Mais, si l’on devient volontairement injuste, en faisant sciemment des choses qui sont de nature à vous rendre tel, il ne faut pas croire qu’on pourra cesser de l’être, et devenir juste, aussitôt qu’on le voudra ; pas plus qu’un homme qui se serait rendu malade, en vivant volontairement dans l’intempérance, et négligeant les avis des médecins, ne pourra recouvrer la santé quand il le voudra. On le pouvait avant que d’être malade ; mais une fois qu’on s’est abandonné à la maladie, cela n’est plus possible.
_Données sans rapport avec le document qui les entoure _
-- ==== Sys2Proof/Machine/Hart.lean ====
section
/-!
DEFINITION. The registers of a hart (spec/03_application_cores_and_lockstep.md R79 to R81, R85, R90;
spec/11_vehicle_and_host_ports.md R363): general, floating-point and control registers with the fields that each control
register holds, trap entry, and physical memory protection.
-/
namespace Sys2Proof.Machine
open Sys2Proof

/-- CSR numbers the model names. -/
def Csr.fcsr : Nat := 0x003
def Csr.mstatus : Nat := 0x300
def Csr.mie : Nat := 0x304
def Csr.mtvec : Nat := 0x305
def Csr.mepc : Nat := 0x341
def Csr.mcause : Nat := 0x342
def Csr.mtval : Nat := 0x343
def Csr.miselect : Nat := 0x350
def Csr.mireg : Nat := 0x351
def Csr.mtopei : Nat := 0x35C
def Csr.mseccfg : Nat := 0x747
def Csr.tselect : Nat := 0x7A0
def Csr.dcsr : Nat := 0x7B0
def Csr.dpc : Nat := 0x7B1

def Hart.x (h : Hart) (n : Nat) : DWord := if n = 0 then 0 else Table.get (fun _ => 0) h.gpr n
def Hart.setX (h : Hart) (n : Nat) (v : DWord) : Hart :=
  if n = 0 then h else { h with gpr := Table.set (fun _ => 0) h.gpr n v }
def Hart.f (h : Hart) (n : Nat) : DWord := Table.get (fun _ => 0) h.fpr n
def Hart.setF (h : Hart) (n : Nat) (v : DWord) : Hart := { h with fpr := Table.set (fun _ => 0) h.fpr n v }
def Hart.c (h : Hart) (n : Nat) : DWord := Table.get (fun _ => 0) h.csr n
def Hart.setC (h : Hart) (n : Nat) (v : DWord) : Hart := { h with csr := Table.set (fun _ => 0) h.csr n v }

/-- CSRs that count on their own and are no part of the checkpoint record (R90). -/
def counterCsr (n : Nat) : Bool := n = 0xB00 || n = 0xB02 || (decide (0xB03 ≤ n) && decide (n ≤ 0xB0A))

/-- CSRs whose value is read from outside the hart's own registers (R481). -/
def countedCsr (n : Nat) : Bool :=
  counterCsr n || decide (0xC00 ≤ n ∧ n ≤ 0xC0A)

/-- CSRs of the checkpoint record (R90), fcsr with its two parts; dcsr and dpc are part of one taken on entry into debug
mode. -/
def recordCsr (n : Nat) : Bool :=
  [0x001, 0x002, 0x003, 0x300, 0x304, 0x305, 0x340, 0x341, 0x342, 0x343, 0x306, 0x320, 0x30A, 0x350, 0x3A0, 0x3A2,
   0x747].contains n || decide (0x323 ≤ n ∧ n ≤ 0x32A) || decide (0x3B0 ≤ n ∧ n ≤ 0x3BF)

/-- The CSRs that exist (R79 to R81, R363, R481). -/
def csrExists (n : Nat) : Bool :=
  recordCsr n || countedCsr n || [0x301, 0xF11, 0xF12, 0xF13, 0xF14, 0x344, 0x35C, 0xFB0, 0x351, 0x7A0, 0x7A1, 0x7A2,
    0x7B0, 0x7B1, 0x7B2, 0x7B3].contains n

/-! ### Physical memory protection (R80) -/

/-- The configuration byte of PMP region `i`: pmpcfg_0 holds regions 0 to 7, pmpcfg_2 regions 8 to 15. -/
def Hart.pmpCfg (h : Hart) (i : Nat) : Nat := (h.c (0x3A0 + i / 8 * 2)).toNat / 2 ^ (8 * (i % 8)) % 256
/-- Address matching: 0 OFF, 1 TOR, 2 NA4, 3 NAPOT. -/
def pmpMode (cfg : Nat) : Nat := cfg / 8 % 4
def pmpLocked (cfg : Nat) : Bool := cfg / 128 % 2 == 1
/-- mseccfg's fields (R80): machine-mode lockdown, allow-list policy and rule-locking bypass. -/
def Hart.mml (h : Hart) : Bool := (h.c Csr.mseccfg).getLsbD 0
def Hart.mmwp (h : Hart) : Bool := (h.c Csr.mseccfg).getLsbD 1
def Hart.rlb (h : Hart) : Bool := (h.c Csr.mseccfg).getLsbD 2

/-- Whether a locked region may not be written. -/
def Hart.pmpHeld (h : Hart) (i : Nat) : Bool := pmpLocked (h.pmpCfg i) && !h.rlb

/-- The low ones of a number, at most `n`. -/
def lowOnes (v : Nat) : Nat → Nat
  | 0 => 0
  | n + 1 => if v % 2 = 1 then lowOnes (v / 2) n + 1 else 0

/-- The bytes that region `i` covers, from the first to one past the last; regions are multiples of the 8-byte granule
(R80), so NA4 covers the granule that holds its word. -/
def Hart.pmpRange (h : Hart) (i : Nat) : Nat × Nat :=
  let v := (h.c (0x3B0 + i)).toNat
  match pmpMode (h.pmpCfg i) with
  | 1 => ((if i = 0 then 0 else (h.c (0x3B0 + i - 1)).toNat / 2 * 8), v / 2 * 8)
  | 2 => (v / 2 * 8, v / 2 * 8 + 8)
  | 3 =>
    let k := lowOnes v 54
    (v / 2 ^ (k + 1) * 2 ^ (k + 3), v / 2 ^ (k + 1) * 2 ^ (k + 3) + 2 ^ (k + 3))
  | _ => (0, 0)

/-- The privilege that a data access takes: MPRV lends machine mode that of MPP. -/
def Hart.dataPriv (h : Hart) : Priv :=
  let ms := h.c Csr.mstatus
  match h.priv with
  | .machine => if ms.getLsbD 17 && !ms.getLsbD 12 then .user else .machine
  | .user => .user

/-- What a matching region permits (R80, Smepmp): reads and writes. -/
def pmpGrants (cfg : Nat) (mml : Bool) (pv : Priv) : Bool × Bool :=
  let r := cfg % 2 == 1
  let w := cfg / 2 % 2 == 1
  let x := cfg / 4 % 2 == 1
  let lock := pmpLocked cfg
  let m := pv == .machine
  if !mml then (if m && !lock then (true, true) else (r, w))
  else if w && !r then
    if lock then (m && x, false) else (true, m || x)
  else if lock && r && w && x then (true, false)
  else if lock == m then (r, w) else (false, false)

/-- Whether the hart may read or write the `n` bytes at `a` (R80). -/
def Hart.pmpAllows (h : Hart) (a n : Nat) (write : Bool) : Bool :=
  let pv := h.dataPriv
  let hit := (List.range 16).find? fun i => decide ((h.pmpRange i).1 < a + n ∧ a < (h.pmpRange i).2)
  match hit with
  | some i =>
    let g := pmpGrants (h.pmpCfg i) h.mml pv
    decide ((h.pmpRange i).1 ≤ a ∧ a + n ≤ (h.pmpRange i).2) && (if write then g.2 else g.1)
  | none => pv == .machine && !h.mmwp

/-- A byte that a write leaves in region `i`'s configuration (R80): reserved bits read 0; a locked region keeps its rule;
without MML the reserved pair R = 0, W = 1 writes nothing; with MML and without RLB no rule is added that lets machine
mode execute or share locked code. -/
def Hart.pmpByte (h : Hart) (i v : Nat) : Nat :=
  let old := h.pmpCfg i
  let v := v % 32 + v / 128 % 2 * 128
  let r := v % 2
  let w := v / 2 % 2
  let x := v / 4 % 2
  if h.pmpHeld i then old
  else if !h.mml then (if r = 0 ∧ w = 1 then old else v)
  else if !h.rlb ∧ pmpLocked v ∧ ((w = 1 ∧ r = 0) ∨ (x = 1 ∧ ¬(r = 1 ∧ w = 1))) then old
  else v

/-- A write of pmpcfg_0 or pmpcfg_2. -/
def Hart.pmpCfgWrite (h : Hart) (n : Nat) (v : DWord) : Hart :=
  let g := (n - 0x3A0) / 2 * 8
  h.setC n (BitVec.ofNat 64 ((List.range 8).foldl (fun w j =>
    w + h.pmpByte (g + j) (v.toNat / 2 ^ (8 * j) % 256) * 2 ^ (8 * j)) 0))

/-- A write of pmpaddr_i: 54 bits; a locked region and the base of a locked TOR region keep theirs. -/
def Hart.pmpAddrWrite (h : Hart) (i : Nat) (v : DWord) : Hart :=
  if h.pmpHeld i || (decide (i < 15) && h.pmpHeld (i + 1) && pmpMode (h.pmpCfg (i + 1)) == 1) then h
  else h.setC (0x3B0 + i) (v &&& 0x3FFFFFFFFFFFFF)

/-- A write of mseccfg (R80): MML and MMWP stay set once set; RLB cannot be set while it is clear and a region is
locked. -/
def Hart.mseccfgWrite (h : Hart) (v : DWord) : Hart :=
  let locked := (List.range 16).any fun i => pmpLocked (h.pmpCfg i)
  let sticky := (v ||| h.c Csr.mseccfg) &&& 3
  let rlb : DWord := if v.getLsbD 2 && (h.rlb || !locked) then 4 else 0
  h.setC Csr.mseccfg (sticky ||| rlb)

/-! ### Control registers -/

/-- The WARL corrections of mhpmevent_n (R483). -/
def hpmEventFix (v : DWord) : DWord :=
  let e := v.toNat % 256
  let core := decide (1 ≤ e ∧ e ≤ 0x0B)
  let queue := decide (0x20 ≤ e ∧ e ≤ 0x23)
  let e := if core || queue then e else 0
  let m := v.toNat / 256 % 4
  let m := if m = 3 then 0 else m
  let m := if queue then 2 else if core ∧ m = 2 then 0 else m
  let t := v.toNat / 1024 % 64
  let top := if e = 0x20 then 31 else if e = 0x21 ∨ e = 0x23 then 15 else 63
  let t := if queue then min t top else t
  BitVec.ofNat 64 (e + m * 2 ^ 8 + t * 2 ^ 10 + v.toNat / 2 ^ 16 % 4 * 2 ^ 16)

/-- The bits that a write takes in a control register that keeps the rest: with machine and user mode only (R79), external
interrupts only (R81), counters 0 to 10 (R79, R481), and the debugger's dcsr (R363). -/
def csrMask (n : Nat) : DWord :=
  if n = Csr.mstatus then 0x227888
  else if n = Csr.mie then 0x800
  else if n = 0x306 then 0x7FF
  else if n = 0x30A then 1
  else if n = 0x320 then 0x7FD
  else if n = Csr.mtvec then ~~~0x3E
  else if n = Csr.mepc ∨ n = Csr.dpc then ~~~1
  else if n = Csr.dcsr then 0x9E17
  else ~~~0

/-- The number under which a trigger's register is held: those of trigger k lie 0x1000 × k above (R363). -/
def Hart.trigReg (h : Hart) (n : Nat) : Nat :=
  if n = 0x7A1 ∨ n = 0x7A2 then n + 0x1000 * (h.c Csr.tselect).toNat else n

/-- tdata_1 as it is held: DMODE, ACTION 0 or 1, M, U, and execute, store and load (R363). -/
def tdata1Fix (v : DWord) : DWord :=
  v &&& (0x0800000000000000 + (if v.toNat / 2 ^ 12 % 16 = 1 then 0x1000 else 0) + 0x4F)

/-- A field of two bits that holds a privilege mode keeps its old one where no such mode exists (R79). -/
def privFix (old new : DWord) (at_ : Nat) : DWord :=
  let m := new.toNat / 2 ^ at_ % 4
  if m = 0 ∨ m = 3 then new
  else (new &&& ~~~((3 : DWord) <<< at_)) ||| (old &&& ((3 : DWord) <<< at_))

/-- A CSR write. misa ignores it (R79), as do read-only registers; fflags and frm are parts of fcsr; mtvec clears the low
bits of BASE (R81); mhpmevent_n corrects (R483). -/
def Hart.csrWrite (h : Hart) (n : Nat) (v : DWord) : Hart :=
  let fc := h.c Csr.fcsr
  let masked := v &&& csrMask n
  if n = 0x301 ∨ n = 0x344 ∨ 0xC00 ≤ n then h
  else if n = 0x001 then h.setC Csr.fcsr ((fc &&& ~~~(0x1F : DWord)) ||| (v &&& (0x1F : DWord)))
  else if n = 0x002 then h.setC Csr.fcsr ((fc &&& ~~~(0xE0 : DWord)) ||| ((v &&& (7 : DWord)) <<< 5))
  else if n = Csr.fcsr then h.setC Csr.fcsr (v &&& 0xFF)
  else if n = Csr.mstatus then h.setC n (privFix (h.c n) masked 11)
  else if 0x323 ≤ n ∧ n ≤ 0x32A then h.setC n (hpmEventFix v)
  else if n = 0x3A0 ∨ n = 0x3A2 then h.pmpCfgWrite n v
  else if 0x3B0 ≤ n ∧ n ≤ 0x3BF then h.pmpAddrWrite (n - 0x3B0) v
  else if n = Csr.mseccfg then h.mseccfgWrite v
  else if n = Csr.tselect then (if v.toNat < 4 then h.setC n v else h)
  else if n = 0x7A1 then h.setC (h.trigReg n) (tdata1Fix v)
  else if n = 0x7A2 then h.setC (h.trigReg n) v
  else if n = Csr.dcsr then h.setC n (privFix (h.c n) (masked ||| (h.c n &&& (0x1C0 : DWord))) 0)
  else h.setC n masked

/-- What a CSR of the hart's own reads as, with the fields that no write holds: mstatus shows UXL = 2 and SD; pmpaddr_i
shows the granule where its region is OFF or TOR (R80); tdata_1 shows type 2 and dcsr the debug version (R363). -/
def Hart.csrShow (h : Hart) (n : Nat) : DWord :=
  let v := h.c n
  if n = 0x001 then h.c Csr.fcsr &&& (0x1F : DWord)
  else if n = 0x002 then h.c Csr.fcsr >>> 5
  else if n = Csr.mstatus then v ||| 0x200000000 ||| (if v.toNat / 2 ^ 13 % 4 = 3 then 0x8000000000000000 else 0)
  else if 0x3B0 ≤ n ∧ n ≤ 0x3BF then (if pmpMode (h.pmpCfg (n - 0x3B0)) ≤ 1 then v &&& ~~~(1 : DWord) else v)
  else if n = 0x7A1 then h.c (h.trigReg n) ||| 0x2000000000000000
  else if n = 0x7A2 then h.c (h.trigReg n)
  else if n = Csr.dcsr then v ||| 0x40000000
  else v

/-- What a CSR of pair `p` reads as, but for the free-running counters. -/
def LaneState.csrRead (l : LaneState) (p n : Nat) : DWord :=
  let q := l.pair p
  let mei := q.imsic.delivery && q.imsic.top ≠ 0
  if n = 0x301 then 0x800000000090112D
  else if n = 0xF11 then 0 else if n = 0xF12 then 0x48 else if n = 0xF13 then 1
  else if n = 0xF14 then BitVec.ofNat 64 (p + 0x10 * l.id.num)
  else if n = 0x344 then (if mei then 0x800 else 0)
  else if n = Csr.mtopei then BitVec.ofNat 64 (q.imsic.top * 0x10001)
  else if n = 0xFB0 then (if mei && (q.hart.c Csr.mie).getLsbD 11 then 0xB0001 else 0)
  else if n = Csr.mireg then q.imsic.rd (q.hart.c Csr.miselect).toNat
  else q.hart.csrShow n

/-- A write of mireg or mtopei acts on the pair's IMSIC file (R81). -/
def Pair.imsicWrite (q : Pair) (n : Nat) (v : DWord) : Pair :=
  { q with imsic := if n = Csr.mireg then q.imsic.wr (q.hart.c Csr.miselect).toNat v else q.imsic.claim }

/-! ### Traps and the checkpoint record -/

/-- Trap entry (RISC-V privileged architecture, R79, R81). -/
def Hart.trap (h : Hart) (cause : Nat) (int : Bool) (tval : DWord) : Hart :=
  let ms := h.c Csr.mstatus
  let mpp : DWord := match h.priv with
    | .user => 0
    | .machine => 0x1800
  let mpie : DWord := if ms.getLsbD 3 then 0x80 else 0
  let ms := (ms &&& ~~~(0x1888 : DWord)) ||| mpp ||| mpie
  let tv := h.c Csr.mtvec
  let base := tv &&& ~~~(3 : DWord)
  let h := (h.setC Csr.mepc h.pc).setC Csr.mcause (BitVec.ofNat 64 (cause + if int then 2 ^ 63 else 0))
  let h := (h.setC Csr.mtval tval).setC Csr.mstatus ms
  { h with priv := .machine, pc := if int && tv.getLsbD 0 then base + BitVec.ofNat 64 (4 * cause) else base }

/-- The checkpoint record of a hart (R90): without counters, and without dcsr and dpc unless it enters debug mode. -/
def Hart.record (h : Hart) (debug : Bool) : Hart :=
  { h with csr := h.csr.filter fun e => recordCsr e.1 || (debug && (e.1 == Csr.dcsr || e.1 == Csr.dpc)) }

/-- A hart restored from a record; its counters keep counting (R90). -/
def Hart.restored (r now : Hart) : Hart :=
  let cs := now.csr.filter fun e => counterCsr e.1
  { r with csr := cs.foldl (fun t e => Table.set (fun _ => 0) t e.1 e.2) r.csr }

/-! ### Xprizu (R85) -/

/-- The fields of an instruction word: funct3 and rd. -/
def przFunct (w : Word) : Nat := getBits w 12 3
def przRd (w : Word) : Nat := getBits w 7 5

/-- An Xprizu word that raises an illegal-instruction exception whatever the mode. -/
def przIllegal (w : Word) : Bool :=
  getBits w 20 12 != 0 || getBits w 15 5 != 0 || decide (2 < przFunct w) || (przFunct w == 0 && przRd w != 0)

end Sys2Proof.Machine
end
Ainsi celui qui a une fois lâché la pierre qu’il tenait dans la main, ne peut plus la retenir : cependant, il était maître de la lancer ou de la jeter ; car le principe de son action était en lui-même. Pareillement, l’homme injuste et le débauché pouvaient, au commencement, s’empêcher de devenir tels ; et voilà pourquoi ils le sont volontairement ; mais, une fois qu’ils le sont devenus, il n’est plus en leur pouvoir de ne pas l’être[1].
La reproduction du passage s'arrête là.